While anyone can buy tickets to the fair itself — this year for as low as £46, or $57 — the fetes surrounding Frieze Week are a more surefire place to spot a billionaire — or their younger, edgier heirs. A look at party snaps from the last few years show Gordon Getty's granddaughter Ivy Getty, Cohen's daughter Sophia, and Roger Penske's granddaughter Sophia mingling with art-world celebrities, and possibly looking for some six-figure works of art to add to their starter collections.
November: Le Bal des Débutantes
Le Bal des Débutantes brings together the daughters of wealthy and famous people from around the world, like Ginevra Fontes Williams, the daughter of Italian princess Valentina Moncada.
Martin Bureau/Getty Images
Le Bal des Débutantes continues the centuries-long tradition of rich, famouswomen reminding society that they are, well, rich and famous.
The ball is invite-only, and no one, not even billionaires, can buy their way in — at least that's what Ophélie Renouard, the founder of the ball's current iteration, told Insider.

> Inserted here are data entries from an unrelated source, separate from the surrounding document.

-- ==== Sys2Proof/Machine/Access.lean ====
section
/-! DEFINITION. Reading and writing the parts of the state: sparse tables, contexts, cells, dies, and bytes of memory in
their one canonical form. -/
namespace Sys2Proof.Machine

/-- The entry of a table. -/
def tget {α : Type} (k : Nat) (t : Table α) : Option α := (t.find? (fun e => e.1 == k)).map (fun e => e.2)

/-- A table with the entry `k` set, keys rising. -/
def tput {α : Type} (k : Nat) (v : α) : Table α → Table α
  | [] => [(k, v)]
  | (j, w) :: t => if k < j then (k, v) :: (j, w) :: t else if k = j then (k, v) :: t else (j, w) :: tput k v t

/-- A table without the entry `k`. -/
def tdel {α : Type} (k : Nat) (t : Table α) : Table α := t.filter (fun e => e.1 != k)

/-- A list with element `i` replaced. -/
def lset {α : Type} (l : List α) (i : Nat) (v : α) : List α := l.set i v

/-- A list with every element that satisfies `p` changed by `f`. -/
def lmap {α : Type} (p : α → Bool) (f : α → α) (l : List α) : List α := l.map (fun a => if p a then f a else a)

/-- A list without its first element that satisfies `p`. -/
def ldrop {α : Type} (p : α → Bool) : List α → List α
  | [] => []
  | a :: t => if p a then t else a :: ldrop p t

/-- Addition that stays at the maximum of a `w`-bit counter (R24). -/
def satAdd (w a b : Nat) : Nat := if a + b < 2 ^ w then a + b else 2 ^ w - 1

/-- The number of a cell in the table of cells. -/
def siteKey (x : Site) : Nat := x.die * 8192 + x.res

/-- The cell of a resident. -/
def State.cell (s : State) (x : Site) : Cell := (tget (siteKey x) s.cells).getD {}

/-- A state with a resident's cell replaced. -/
def State.setCell (s : State) (x : Site) (c : Cell) : State := { s with cells := tput (siteKey x) c s.cells }

/-- A state with a resident's cell changed. -/
def State.modCell (s : State) (x : Site) (f : Cell → Cell) : State := s.setCell x (f (s.cell x))

/-- A context. -/
def State.ctx (s : State) (c : Nat) : Ctx := (tget c s.ctxs).getD {}

/-- A state with a context replaced. -/
def State.setCtx (s : State) (c : Nat) (v : Ctx) : State := { s with ctxs := tput c v s.ctxs }

/-- A state with a context changed. -/
def State.modCtx (s : State) (c : Nat) (f : Ctx → Ctx) : State := s.setCtx c (f (s.ctx c))

/-- A context has made progress: its watchdog starts anew (R369). -/
def State.progress (s : State) (c : Nat) : State :=
  if (s.ctx c).trap.idle = 0 then s else s.modCtx c (fun k => { k with trap := { k.trap with idle := 0 } })

/-- A die. -/
def State.die (s : State) (d : Nat) : Die := (tget d s.dies).getD {}

/-- A state with a die replaced. -/
def State.setDie (s : State) (d : Nat) (v : Die) : State := { s with dies := tput d v s.dies }

/-- A state with a die changed. -/
def State.modDie (s : State) (d : Nat) (f : Die → Die) : State := s.setDie d (f (s.die d))

/-- The die of a context (R9, R157). -/
def ctxDie (c : Nat) : Nat := c / 4096 % 4

/-- The pair that holds a resident, as a rank (R158, R217). -/
def State.pairOf (s : State) (x : Site) : Nat := (tget x.res (s.die x.die).moved).getD x.res

/-- The cell position of a resident. -/
def State.pos (s : State) (x : Site) : Nat × Nat := posOf (s.pairOf x)

/-- A resident whose pair is in an exchange (R217): it neither issues nor accepts. -/
def State.swapping (s : State) (x : Site) : Bool :=
  let h := (s.die x.die).herd
  s.cycle < h.done && h.busy.any (fun b => b.a == x.res || b.b == x.res)

/-- The resident at a pair: the one moved there, or the one of that rank if it has not moved away. DESIGN CHOICE
(assumption 69). -/
def State.residentAt (s : State) (d k : Nat) : Nat :=
  match (s.die d).moved.find? (fun e => e.2 == k) with
  | some e => e.1
  | none => k

/-- What an unlisted byte of memory reads as: 0, or a free value where its contents were lost (assumption 2). DESIGN
CHOICE (assumptions 2, 11). -/
def unlisted (lost : List (Nat × Nat × Nat)) (a : Nat) : Byte :=
  match lost.find? (fun r => r.1 ≤ a && a < r.1 + r.2.1) with
  | some r => Config.freeByte (r.2.2 * 2 ^ 64 + a)
  | none => 0

/-- The memory list with byte `a` set to `b`: addresses strictly rising, and no entry equal to `d`, what the byte
reads as unlisted. -/
def memPut (a : Nat) (b d : Byte) : List Host.Cell → List Host.Cell
  | [] => if b = d then [] else [(a, b)]
  | (k, v) :: t =>
    if a < k then (if b = d then (k, v) :: t else (a, b) :: (k, v) :: t)
    else if a = k then (if b = d then t else (a, b) :: t)
    else (k, v) :: memPut a b d t

/-- The byte of a memory list at `a`, if listed. DESIGN CHOICE (assumption 11). -/
def memGet (a : Nat) (m : List Host.Cell) : Option Byte := (m.find? (fun e => e.1 == a)).map (fun e => e.2)

/-- An address in a remote window (R401, R406): its byte is another module's. DESIGN CHOICE (assumption 8). -/
def isRemote (a : Nat) : Bool := 0xE000000000000 ≤ a && a ≤ 0xEFFFFFFFFFFFF

/-- One byte of memory. A byte of another module is a free value (assumption 8). DESIGN CHOICE (assumptions 8, 11). -/
def State.byte (s : State) (a : Nat) : Byte :=
  if isRemote a then Config.remoteByte s.steps a else (memGet a s.mem).getD (unlisted s.lost a)

/-- A state with one byte of memory written; a byte of another module is written there. DESIGN CHOICE (assumption
8). -/
def State.setByte (s : State) (a : Nat) (b : Byte) : State :=
  if isRemote a then s else { s with mem := memPut a b (unlisted s.lost a) s.mem }

/-- The `n` bytes of memory from `a`. -/
def State.bytes (s : State) (a : Nat) : Nat → List Byte
  | 0 => []
  | n + 1 => s.byte a :: State.bytes s (a + 1) n

/-- A state with the bytes from `a` written. -/
def State.setBytes (s : State) (a : Nat) : List Byte → State
  | [] => s
  | b :: t => State.setBytes (s.setByte a b) (a + 1) t

/-- Little-endian bytes as a number (R4). -/
def leNat : List Byte → Nat
  | [] => 0
  | b :: t => b.toNat + 256 * leNat t

/-- The `n` little-endian bytes of a number (R4). -/
def leBytes : Nat → Nat → List Byte
  | 0, _ => []
  | n + 1, v => BitVec.ofNat 8 v :: leBytes n (v / 256)

/-- A little-endian number of `n` bytes in memory. -/
def State.num (s : State) (a n : Nat) : Nat := leNat (s.bytes a n)

/-- A state with a little-endian number of `n` bytes written. -/
def State.setNum (s : State) (a n v : Nat) : State := s.setBytes a (leBytes n v)

/-- A granule of 32 bytes is poisoned (R275). -/
def State.poisoned (s : State) (a n : Nat) : Bool := s.poison.any (fun g => a < g * 32 + 32 && g * 32 < a + n)

/-- Marks the granules of a range as poisoned (R275). -/
def State.setPoison (s : State) (a n : Nat) : State :=
  let gs := (List.range ((a + n + 31) / 32 - a / 32)).map (fun k => a / 32 + k)
  { s with poison := gs.filter (fun g => !s.poison.contains g) ++ s.poison }

/-- Clears the poison marks of the granules that a range covers whole (R275). -/
def State.clearPoison (s : State) (a n : Nat) : State :=
  { s with poison := s.poison.filter (fun g => !(a ≤ g * 32 && g * 32 + 32 ≤ a + n)) }

/-- Memory in its canonical form: addresses strictly rising, no entry equal to what it reads as unlisted. -/
def Memory.wf (lost : List (Nat × Nat × Nat)) : List Host.Cell → Bool
  | [] => true
  | (a, b) :: t => (b != unlisted lost a) && t.all (fun e => a < e.1) && Memory.wf lost t

/-- The memory of a state is in its canonical form. -/
abbrev State.memWf (s : State) : Bool := Memory.wf s.lost s.mem

/-- The contents of a range are lost (R242, R414, R366): it lists nothing and reads as free values. DESIGN CHOICE
(assumption 2). -/
def State.lose (s : State) (a n : Nat) : State :=
  { s with mem := s.mem.filter (fun e => !(a ≤ e.1 && e.1 < a + n)), lost := (a, n, s.free) :: s.lost,
           free := s.free + 1 }

/-- A free value of 64 bits (assumption 3), and the state that has used it. DESIGN CHOICE (assumptions 3, 17). -/
def State.freeVal (s : State) : W64 × State := (Config.freeWord s.free, { s with free := s.free + 1 })

/-- A level's width in bits (R12 Table 4). -/
def lvlWidth (tl : BitVec 96) (k : Nat) : Nat :=
  let lo := if k ≤ 6 then 5 * (k - 1) else if k ≤ 12 then 32 + 5 * (k - 7) else 64 + 5 * (k - 13)
  fld tl.toNat lo 5 + 1

/-- NLEV (R12 Table 4). -/
def nlev (tl : BitVec 96) : Nat := fld tl.toNat 80 4

/-- The lowest tag bit of level `k + 1`: the widths of levels 1 to `k` (R12). -/
def lvlLo (tl : BitVec 96) : Nat → Nat
  | 0 => 0
  | k + 1 => lvlLo tl k + lvlWidth tl (k + 1)

/-- Level `k` of a tag (R12). -/
def lvl (tl : BitVec 96) (tag : W64) (k : Nat) : Nat := fld tag.toNat (lvlLo tl (k - 1)) (lvlWidth tl k)

/-- A tag with level `k` set to `v` (R12). -/
def setLvl (tl : BitVec 96) (tag : W64) (k v : Nat) : W64 :=
  let lo := lvlLo tl (k - 1)
  let w := lvlWidth tl k
  BitVec.ofNat 64 (tag.toNat % 2 ^ lo + v % 2 ^ w * 2 ^ lo + tag.toNat / 2 ^ (lo + w) * 2 ^ (lo + w))

/-- A tag with the levels above `k` cleared (R13). -/
def tagUpTo (tl : BitVec 96) (tag : W64) (k : Nat) : W64 := BitVec.ofNat 64 (tag.toNat % 2 ^ lvlLo tl k)

/-- A pushed level (R13): none on TAG_OVERFLOW. -/
def tagPush (tl : BitVec 96) (t : W64 × Nat) (v : Nat) : Option (W64 × Nat) :=
  if t.2 ≥ nlev tl || v ≥ 2 ^ lvlWidth tl (t.2 + 1) then none else some (setLvl tl t.1 (t.2 + 1) v, t.2 + 1)

/-- A popped level (R13). -/
def tagPop (tl : BitVec 96) (t : W64 × Nat) : Option (W64 × Nat) :=
  if t.2 = 0 then none else some (setLvl tl t.1 t.2 0, t.2 - 1)

/-- The current level increased by `v` (R13, R56). -/
def tagIncBy (tl : BitVec 96) (t : W64 × Nat) (v : Nat) : Option (W64 × Nat) :=
  if t.2 = 0 || lvl tl t.1 t.2 + v ≥ 2 ^ lvlWidth tl t.2 then none
  else some (setLvl tl t.1 t.2 (lvl tl t.1 t.2 + v), t.2)

/-- The current level set to `v` (R56). -/
def tagSetCur (tl : BitVec 96) (t : W64 × Nat) (v : Nat) : Option (W64 × Nat) :=
  if t.2 = 0 || v ≥ 2 ^ lvlWidth tl t.2 then none else some (setLvl tl t.1 t.2 v, t.2)

/-- A target's tag action on a tag and its DEPTH (R56): none on TAG_OVERFLOW. -/
def tagAct (tl : BitVec 96) (a : TagAct) (t : W64 × Nat) : Option (W64 × Nat) :=
  match a with
  | .none => some t
  | .inc => tagIncBy tl t 1
  | .push v => tagPush tl t v
  | .pop => tagPop tl t
  | .setlvl v => tagSetCur tl t v
  | .clearlvl => tagSetCur tl t 0
  | .popinc => if t.2 < 2 then none else (tagPop tl t).bind (fun u => tagIncBy tl u 1)
  | .incn v => tagIncBy tl t v
  | .popto d => if d > t.2 then none else some (tagUpTo tl t.1 d, d)

/-- The bit of a flag (R9 Table 3). -/
def Flag.bit : Flag → Nat
  | .marker => 0 | .streamEnd => 1 | .miss => 2 | .poison => 3 | .trace => 4 | .null => 5 | .fault => 6
  | .complete => 7 | .scale => 8

/-- The code of a fault (R361 Table 1). -/
def FCode.code : FCode → Nat
  | .configReject => 0x01 | .destInvalid => 0x02 | .routeMiss => 0x03 | .tagOverflow => 0x04 | .arith => 0x05
  | .exitExcess => 0x06 | .loopOrder => 0x07 | .streamSkew => 0x08 | .keyFull => 0x09 | .keyGen => 0x0A
  | .herdPin => 0x0B | .poisonAddr => 0x0C | .cmlsSpan => 0x0D | .barrierOp => 0x0E | .barrierFull => 0x0F
  | .hqUnbound => 0x10 | .strmDesc => 0x11 | .strmBusy => 0x12 | .mxBusy => 0x13 | .mxCmd => 0x14
  | .mxOrder => 0x15 | .tableBusy => 0x16 | .awDesc => 0x17 | .awGen => 0x18 | .awNode => 0x19 | .awSlot => 0x1A
  | .awOp => 0x1B | .spillFault => 0x1C | .spillFull => 0x1D | .watchdog => 0x1E | .sinkMismatch => 0x1F
  | .user => 0x20 | .break_ => 0x21 | .eccState => 0x22 | .keyFmt => 0x23 | .keyOp => 0x24
  | .handleInvalid => 0x40 | .handleBound => 0x41 | .aperture => 0x42 | .align => 0x43 | .translation => 0x44
  | .pteInvalid => 0x45 | .prot => 0x46 | .nonres => 0x47 | .cow => 0x48 | .mtRange => 0x49 | .mtMode => 0x4A
  | .bankOff => 0x4B | .cowFree => 0x80 | .dualVote => 0x81 | .siteRetired => 0x82

/-- The kind of a fault: 0 stopping, 1 memory, 2 notice (R361, R362). -/
def FCode.kind (c : FCode) : Nat := if c.code < 0x40 then 0 else if c.code < 0x80 then 1 else 2

/-- A flag of a token. -/
def Tok.flag (t : Tok) (f : Flag) : Bool := t.flags.getLsbD f.bit

/-- A token with a flag set or cleared. -/
def Tok.setFlag (t : Tok) (f : Flag) (b : Bool) : Tok :=
  if b then { t with flags := t.flags ||| BitVec.ofNat 10 (2 ^ f.bit) }
  else { t with flags := t.flags &&& ~~~ (BitVec.ofNat 10 (2 ^ f.bit)) }

/-- Bits 63:0 of a token's payload. -/
def Tok.w64 (t : Tok) : Nat := t.data.toNat % 2 ^ 64

/-- Bits 31:0 of a token's payload. -/
def Tok.w32 (t : Tok) : Nat := t.data.toNat % 2 ^ 32

/-- A DEST word (R9 Table 1). -/
def destWord (kind die site node port : Nat) : Nat :=
  kind * 2 ^ 30 + die * 2 ^ 28 + site * 2 ^ 15 + node * 2 ^ 5 + port * 2 ^ 3

/-- A token sent to a DEST word (R9). -/
def Tok.toDest (t : Tok) (w : Nat) : Tok :=
  { t with kind := fld w 30 2, die := fld w 28 2, site := fld w 15 13, node := fld w 5 10, port := fld w 3 2 }

/-- The code of a match action (R9 Table 2). -/
def MA.code : MA → Nat
  | .norm => 0 | .sticky => 1 | .count => 2 | .purge => 3

/-- The match action of a code (R9 Table 2). -/
def maOf (n : Nat) : MA :=
  match n % 4 with
  | 0 => .norm | 1 => .sticky | 2 => .count | _ => .purge

/-- The 128-bit header of a token (R9 Table 1). -/
def Tok.header (t : Tok) : Nat :=
  destWord t.kind t.die t.site t.node t.port * 2 ^ 96 + t.ctx * 2 ^ 82 + t.depth * 2 ^ 78 + t.ma.code * 2 ^ 76
    + t.cnt * 2 ^ 68 + t.pri * 2 ^ 63 + t.fmt.code * 2 ^ 59 + t.vec.toNat * 2 ^ 58 + t.lmask.toNat * 2 ^ 42
    + t.side.toNat * 2 ^ 10 + t.flags.toNat

/-- The token of a header, a tag and a payload (R9); the spare bits of DEST and FLAGS bit 9 are ignored. -/
def tokOf (h : Nat) (tag : W64) (data : Payload) : Tok :=
  { kind := fld h 126 2, die := fld h 124 2, site := fld h 111 13, node := fld h 101 10, port := fld h 99 2,
    ctx := fld h 82 14, depth := fld h 78 4, ma := maOf (fld h 76 2), cnt := fld h 68 8, pri := fld h 63 5,
    fmt := tyOf (fld h 59 4), vec := fld h 58 1 = 1, lmask := BitVec.ofNat 16 (fld h 42 16),
    side := BitVec.ofNat 32 (fld h 10 32), flags := BitVec.ofNat 10 (fld h 0 9), tag := tag, data := data }

/-- A token record (R159): header, tag and payload; 32 bytes, or 96 for a vector. -/
def Tok.record (t : Tok) : List Byte :=
  leBytes 16 t.header ++ leBytes 8 t.tag.toNat
    ++ (if t.vec then leBytes 8 0 ++ leBytes 64 t.data.toNat else leBytes 8 t.data.toNat)

/-- The special sink a token of DEST.KIND 0b11 names: SINK and SARG (R54, R55). -/
def Tok.sink (t : Tok) : Nat × Nat := (t.node / 64, t.node % 64 * 4 + t.port)

/-- A token bound for the exit sink (R54). -/
def Tok.isExit (t : Tok) : Bool := t.kind == 3 && t.sink.1 == 0

end Sys2Proof.Machine
end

Renouard handpicks the cohort of about 20 women each year, who go to Paris for a weekend of photoshoots, makeup and hair appointments, and traditional waltzes.
Past debutantes have included royalty like Princess Hélène of Orléans and Princess Akshita Bhanj Deo; children of Hollywood elite like Forest Whitaker's daughters Autumn and True, and Reese Witherspoon and Ryan Phillipe's daughter Ava; and, of course, the heiresses of billion dollar fortunes like Araminta Mellon, Kayla Rockefeller, Laila Blavatnik, and Amanda Hearst, usually with their very wealthy and very powerful parents in tow.
As is often the case for the rich — and rich nepo babies, in particular — things come free: The weekend's dance lessons, couture gowns, glam squads, and jewels are paid for by sponsors.
December: New Year in St. Barts
A New Year's party at St. Bart's Nikki Beach — a popular choice for billionaires now that Roman Abramovich has been sanctioned.
Romain Maurice/Getty Images
Billionaires ring in the New Year seemingly anywhere but at home. And while Aspen and Maldives are popular choices for the wintering elite, there is perhaps nowhere with more billionaires-per-square foot during the holidays than St. Barts.
In years past, the Caribbean island, formally Saint-Barthélemy, has attracted yachts owned by the likes of David Geffen, Barry Diller and Diane von Furstenberg, and Bernard Arnault for year-end festivities.
Unfortunately for the poor rich, one of the most infamous St. Barts New Year's parties will be canceled this year. Roman Abramovich — the former Chelsea FC owner, sanctioned Russian billionaire, and unlikely hero of St. Barts — will not be hosting his multi-million dollar extravaganza, which has featured performances from Prince and Beyoncé; millions worth of food and alcohol; and guests like Orlando Bloom and Rupert Murdoch.
Guess they'll have to buy tickets to Nikki Beach's party like the rest of us.